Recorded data
/-! ### Moving device memory (R238, R525) -/

/-- Where an offset lies after ranges moved. -/
def movedTo (ms : List Forward) (a : Nat) : Nat :=
  match ms.find? fun (m : Forward) => decide (m.old ≤ a) && decide (a < m.old + m.len) with
  | some m => a - m.old + m.new
  | none => a

/-- Whether an offset lies in a range that moves. -/
def inOld (ms : List Forward) (a : Nat) : Bool := ms.any fun (m : Forward) => decide (m.old ≤ a) && decide (a < m.old + m.len)

/-- Whether an offset lies in a range that something moves to. -/
def inNew (ms : List Forward) (a : Nat) : Bool := ms.any fun (m : Forward) => decide (m.new ≤ a) && decide (a < m.new + m.len)

/-- A sparse memory with ranges moved, each key standing for g bytes. -/
def moveMap {α : Type} [DecidableEq α] (d : α) (ms : List Forward) (g : Nat) (m : NMap α) : NMap α :=
  (m.filter fun (e : Nat × α) => inOld ms (g * e.1)).foldl (fun (acc : NMap α) (e : Nat × α) => nset d acc (movedTo ms (g * e.1) / g) e.2)
    (m.filter fun (e : Nat × α) => !inOld ms (g * e.1) && !inNew ms (g * e.1))

/-- A device address with ranges of this module moved. -/
def State.movedAddr (s : State) (ms : List Forward) (a : Nat) : Nat :=
  if a / 2 ^ 44 = s.moduleId then s.moduleId * 2 ^ 44 + movedTo ms (a % 2 ^ 44) else a

/-- The parts of a core that name device memory by address, with ranges moved: its stores on their way, its held hints and the
place of its code. What its program holds in registers is served by the forwarding entries. -/
def State.moveCore (s : State) (ms : List Forward) (k : Core) : Core :=
  { k with
    codeBase := movedTo ms k.codeBase
    stores := k.stores.map fun (w : Store) => { w with addr := s.movedAddr ms w.addr }
    deads := k.deads.map fun (d : Nat × Nat × Nat) => (s.movedAddr ms d.1, d.2) }

/-- A provisional line with ranges moved. -/
def moveProv (ms : List Forward) (l : ProvLine) : ProvLine :=
  if isRemoteLine l.line then l
  else { l with line := movedTo ms l.line, bytes := l.bytes.map fun (e : Nat × Option Byte) => (movedTo ms e.1, e.2) }

/-- Ranges of device memory move (R238, R525): lines written back and invalidated, pins removed, the bytes with their check state
carried over, and every address the module keeps changed; the runs in flight reach the ranges through forwarding entries. -/
def State.moveRanges (s : State) (ms : List Forward) : State :=
  let s1 := ms.foldl (fun (st : State) (m : Forward) => (st.invalRange m.old m.len false).unpinRange m.old m.len) s
  let chained := s1.mc.forwards.map fun (e : Forward) => { e with new := movedTo ms e.new }
  { s1 with
    mem := moveMap 0 ms 1 s1.mem
    chk := (moveMap 0 ms 1 s1.chk).foldl (fun (m : NMap W32) (e : Nat × W32) => nset 0 m (s1.sectorKey e.1) e.2) []
    cores := s1.cores.map fun (e : Nat × Core) => (e.1, s1.moveCore ms e.2)
    bays := s1.bays.map fun (e : Nat × Bay) => (e.1, { e.2 with prov := e.2.prov.map (moveProv ms) })
    writes := s1.writes.map fun (w : Store) => { w with addr := s1.movedAddr ms w.addr }
    mc := { s1.mc with forwards := chained ++ ms } }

[What to work on]: All lines from the one that contains "cores := s1.cores.map" to the last line above must be given again exactly, with both included and nothing added.

[Solved exercise]:
    cores := s1.cores.map fun (e : Nat × Core) => (e.1, s1.moveCore ms e.2)
    bays := s1.bays.map fun (e : Nat × Bay) => (e.1, { e.2 with prov := e.2.prov.map (moveProv ms) })
    writes := s1.writes.map fun (w : Store) => { w with addr := s1.movedAddr ms w.addr }
    mc := { s1.mc with forwards := chained ++ ms } }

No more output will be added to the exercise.